The ml instance types used by SageMaker training have the same number of GPUs as the corresponding p3 instance types. For example, ml.p3.8xlarge has the same number of GPUs as p3.8xlarge - 4.

Scaling from a single instance to multiple instances

If you want to scale your training even further, you can use more instances. However, you should choose a larger instance type before you add more instances. Review the previous table to see how many GPUs are in each p3 instance type.

If you have made the jump from a single GPU on a p3.2xlarge to four GPUs on a p3.8xlarge, but decide that you require more processing power, you may see better performance and incur lower costs if you choose a p3.16xlarge before trying to increase instance count.

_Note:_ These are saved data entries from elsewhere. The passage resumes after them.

def FixBlk.filling (b : FixBlk) : Bool := b.stage == .filling

/-- Bytes laid over a block from an offset. -/
def putBytes (raw : List Byte) (off : Nat) (bytes : List Byte) : List Byte :=
  raw.take off ++ bytes ++ raw.drop (off + bytes.length)

/-- The mask of n bytes from an offset; bit k for byte k of the block. -/
def spanMask (off n : Nat) : Nat := (2 ^ n - 1) * 2 ^ off

def fullMask : Nat := 2 ^ 512 - 1

/-- Add written bytes to an assembly (R105). -/
def FixBlk.write (b : FixBlk) (off : Nat) (bytes : List Byte) : FixBlk :=
  let m := b.mask ||| spanMask off bytes.length
  { b with raw := putBytes b.raw off bytes, mask := m, stage := if m = fullMask then .complete else .filling }

/-- Put an assembly back: one that has completed goes behind all others, so that the blocks that are not filling stand in the
order in which they completed (R199). -/
def putAssembly (l : List FixBlk) (k : Nat) (b : FixBlk) : List FixBlk :=
  if b.filling then l.set k b else l.eraseIdx k ++ [b]

/-! ### Readiness (R63, R97, R108) -/

/-- A SEALED buffer whose conditions all hold becomes READY and raises E297. -/
def State.evalReady (s : State) (p : Fin 8) : State :=
  let x := s.plate p
  let held := s.fixers.toList.any fun f => f.blks.any fun b => b.ofBuf p x.backIx
  if x.back = .sealed ∧ (s.back p).credits = 0 ∧ !held then
    (s.setPlate p { x with back := .ready, readyAt := s.now }).raiseN 297 p.val 0
  else s

/-! ### DRAM requests of a block (R202, R207) -/

/-- The reads of a partial block: its entry line, and the stored bytes of its slot (R106, R187, R190). -/
def State.mergeReads (s : State) (b : FixBlk) : List DramReq :=
  [⟨.fixer, b.entAddr / 64 * 64, 64, 0, some b.addr, []⟩, ⟨.fixer, b.addr, s.slotLen b.entAddr, 0, some b.addr, []⟩]

/-- The two stores of a coded block: the slot and the entry. -/
def FixBlk.slotStore (b : FixBlk) (c : Coded) : DramReq := ⟨.fixer, b.addr, c.stored.length, 2 ^ c.stored.length - 1, some b.addr, c.stored⟩
def FixBlk.entryStore (b : FixBlk) (e : Nat) : DramReq :=
  ⟨.fixer, b.entAddr / 32 * 32, 32, 3 * 2 ^ (b.entAddr % 32), some b.addr, List.replicate (b.entAddr % 32) 0 ++ padTo (32 - b.entAddr % 32) (leBytes 2 e)⟩

/-- Change block k of Fixer f. -/
def State.setBlk (s : State) (f : Fin 8) (k : Nat) (b : FixBlk) : State :=
  s.setFixer f { s.fixers[f] with blks := s.fixers[f].blks.set k b }

/-- Does an earlier block of a Fixer go to the same slot? -/
def earlierSame (l : List FixBlk) (k : Nat) (b : FixBlk) : Bool := (l.take k).any fun e => e.addr == b.addr

/-- Each partial block of Fixer f whose slot no earlier block of the Fixer goes to asks for its reads (R105, R106). -/
def State.askMerge (s : State) (f : Fin 8) : State :=
  (List.range s.fixers[f].blks.length).foldl (fun s k =>
    match s.fixers[f].blks[k]? with
    | none => s
    | some b =>
      if b.stage == .flushed && !earlierSame s.fixers[f].blks k b then
        let l := s.mergeReads b
        let s := l.foldl (fun s r => s.ask r (some b.tag) none) (s.setBlk f k { b with stage := .merging })
        l.foldl (fun s r => s.grantTokens (pcOf r.addr)) s
      else s) s

/-! ### Flushes (R106) -/

/-- Flush an incomplete assembly of Fixer f as a partial block: cause 0 PLATE_SEAL, 1 slot pressure, 2 PLATE_OPEN. -/
def State.flushAt (s : State) (f : Fin 8) (k : Nat) (cause : Nat) : State :=
  let fx := s.fixers[f]
  match fx.blks[k]? with
  | none => s
  | some b =>
    let s := (s.setFixer f { fx with blks := fx.blks.eraseIdx k ++ [{ b with stage := .flushed }] }).askMerge f
    (s.addCtr (idPlate b.slot.val 0x11) 1).raiseN 295 (b.slot.val + 16 * b.plane + 256 * cause) (b.addr / 512)

/-- The oldest assembly of Fixer f that satisfies a test. -/
def State.oldest (s : State) (f : Fin 8) (ok : FixBlk → Bool) : Option Nat := s.fixers[f].blks.findIdx? ok

/-- Flush n times the oldest incomplete assembly of a buffer in Fixer f. -/
def State.flushBufIn (f : Fin 8) (p : Fin 8) (i : Fin 2) (cause : Nat) : Nat → State → State
  | 0, s => s
  | n + 1, s =>
    match s.oldest f fun b => b.filling && b.ofBuf p i with
    | none => s
    | some k => State.flushBufIn f p i cause n (s.flushAt f k cause)

/-- Flush every incomplete assembly of a buffer. -/
def State.flushBuf (s : State) (p : Fin 8) (i : Fin 2) (cause : Nat) : State :=
  (List.finRange 8).foldl (fun s (f : Fin 8) => State.flushBufIn f p i cause s.fixers[f].blks.length s) s

/-! ### Assembly (R105) -/

/-- Where a write into the plate pool lands (R101, R104). -/
inductive PoolHit where
  | outside
  | frontOf (p : Fin 8)
  | notOpen (p : Fin 8)
  | oob (p : Fin 8)
  | plane (p : Fin 8) (i : Fin 2) (pl : Plane) (blk off : Nat)
deriving DecidableEq, Repr

def State.poolHit (s : State) (a : Nat) : PoolHit :=
  match s.owner? a with
  | none => .outside
  | some (p, i) =>
    if i = (s.plate p).front then .frontOf p
    else if (s.plate p).back ≠ .opened then .notOpen p
    else
      match (s.buf p i).locate a with
      | none => .oob p
      | some (pl, blk, off) => .plane p i pl blk off

/-- A write of bytes into a block: into its assembly, or into a new one that takes a Fixer slot and a write credit in one step
(R105, R344). Answers whether the write was taken; when it must wait and all 32 slots hold incomplete assemblies, the oldest
is flushed (R106). -/
def State.assemble (s : State) (p : Fin 8) (i : Fin 2) (pl : Plane) (blk off : Nat) (bytes : List Byte) : State × Bool :=
  let addr := pl.addr + 512 * blk
  let f := fixerOf addr
  let fx := s.fixers[f]
  if !s.fabRuns || s.fabClosing then (s, false)
  else
    match fx.blks.findIdx? fun b => b.filling && b.addr == addr with
    | some k =>
      match fx.blks[k]? with
      | none => (s, false)
      | some b => (s.setFixer f { fx with blks := putAssembly fx.blks k (b.write off bytes) }, true)
    | none =>
      if (fx.blks.filter FixBlk.holds).length < 32 ∧ s.occupancy 24 < 256 ∧ (s.buf p i).credits < 65535 then
        let b : FixBlk := ⟨8 * fx.next + f.val, p, i, pl.no, blk, addr, pl.ent + 2 * blk, pl.lay, pl.alpha, List.replicate 512 0, 0, .filling⟩
        let s := (s.takeCredit p i 1).issue 24 1
        (s.setFixer f { fx with next := fx.next + 1, blks := fx.blks ++ [b.write off bytes] }, true)
      else if 32 ≤ (fx.blks.filter FixBlk.holds).length ∧ (fx.blks.filter FixBlk.holds).all FixBlk.filling then
        match s.oldest f FixBlk.filling with
        | none => (s, false)
        | some k => (s.flushAt f k 1, false)
      else (s, false)

/-- E293 of a posted write that is dropped (R101, R573): m is the module. -/
def State.sealedWrite (s : State) (p : Fin 8) (front : Bool) (a m : Nat) : State :=
  let bk := backCode (s.plate p).back
  (s.addCtr (idPlate p.val 0x0D) 1).raiseN 293 (p.val + 16 * bk + 128 * b2n front + 256 * (a / 2 ^ 32 % 8) + 4096 * m) (a % 2 ^ 32)

/-- E296 of a write outside every plane (R104). -/
def State.oobWrite (s : State) (p : Fin 8) (a m : Nat) : State :=
  (s.addCtr (idPlate p.val 0x0F) 1).raiseN 296 (p.val + 256 * (a / 2 ^ 32 % 8) + 4096 * m) (a % 2 ^ 32)

/-- A posted write into some reservation: its effect, and whether it is done with. One that lies in no reservation is its caller's
(R104). -/
def State.ingest (s : State) (m a : Nat) (bytes : List Byte) : State × Bool :=
  match s.poolHit a with
  | .outside => (s, true)
  | .frontOf p => (s.sealedWrite p true a m, true)
  | .notOpen p => (s.sealedWrite p false a m, true)
  | .oob p => (s.oobWrite p a m, true)
  | .plane p i pl blk off => s.assemble p i pl blk off bytes

/-! ### Coding and storing -/

/-- Code a block in Fixer f (R200, R201, R203): the coded form and its entry; the adaptation states of a stored PRED block stay
for the next, and a verify mismatch raises E320. -/
def State.fixCode (s : State) (f : Fin 8) (lay : YLayout) (alpha : Bool) (raw : List Byte) (addr : Nat) (upset : Bool) :
    State × Coded × Nat :=
  let fx := s.fixers[f]
  let lc : Fin 7 := Fin.ofNat 7 (layoutCode lay)
  let c := codeBlock lay (s.reg (idFxCtrl f.val)) (nextK0 lay fx.ends[lc]) raw upset
  let fl := alphaFlags lay alpha raw
  let entry := mkEntry c.mode (c.stored.length / 32 - 1) fl.1 fl.2 c.fb
  let s := match c.ends with | none => s | some e => s.setFixer f { fx with ends := fx.ends.set lc (some e) }
  let s := if c.mismatch then (s.addCtr (idFxCtr f.val 5) 1).raiseN 320 addr (addr / 2 ^ 32) else s
  (s, c, entry)

/-- The counters of a stored block (R213). -/
def State.fixCount (s : State) (f : Nat) (c : Coded) : State :=
  let s := (s.addCtr (idFxCtr f 0) 1).addCtr (idFxCtr f (if c.mode = 1 then 1 else if c.mode = 2 then 2 else 3)) 1
  let s := if c.fallback then s.addCtr (idFxCtr f 4) 1 else s
  s.addCtr (idFxCtr f 6) c.stored.length

/-- Merge a partial block with its stored bytes (R106). -/
def State.mergePartial (s : State) (f : Fin 8) (b : FixBlk) : State × FixBlk :=
  let d := s.readBlk b.lay b.alpha b.addr b.entAddr
  let old := d.orZero
  let raw := (List.range 512).map fun k => if b.mask.testBit k then byteAt b.raw k else byteAt old k
  (s.fxUndelivered f.val d b.addr, { b with raw := raw, mask := fullMask, stage := .complete })

/-- A block whose form is decided. -/
def FixBlk.coded (b : FixBlk) : Bool := match b.stage with | .coded _ _ | .handed _ _ => true | _ => false

/-- May block k of Fixer f be coded: complete, or partial with its reads retired, and behind no uncoded block of its slot? -/
def State.codable (s : State) (f : Fin 8) (k : Nat) (b : FixBlk) : Bool :=
  (b.stage == .complete || (b.stage == .merging && !s.reqsLeft b.tag)) &&
  ((s.fixers[f].blks.take k).all fun e => e.addr != b.addr || e.coded)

Depending on the libraries you use, when you keep your training on a single instance, performance is better and costs are lower than a scenario where you use multiple instances.

When you are ready to scale the number of instances, you can do this with SageMaker Python SDK estimator function by setting your instance_count. For example, you can set instance_type = p3.16xlarge and   instance_count = 2. Instead of the eight GPUs on a single p3.16xlarge, you have 16 GPUs across two identical instances. The following chart shows scaling and throughput starting with eight GPUs on a single instance and increasing to 64 instances for a total of 256 GPUs.

Custom training scripts

While SageMaker makes it simple to deploy and scale the number of instances and GPUs, depending on your framework of choice, managing the data and results can be very challenging, which is why external supporting libraries are often used. This most basic form of distributed training requires modification of your training script to manage the data distribution.

SageMaker also supports Horovod and implementations of distributed training native to each major deep learning framework. If you choose to use examples from these frameworks, you can follow SageMaker’s container guide for Deep Learning Containers, and various example notebooks that demonstrate implementations.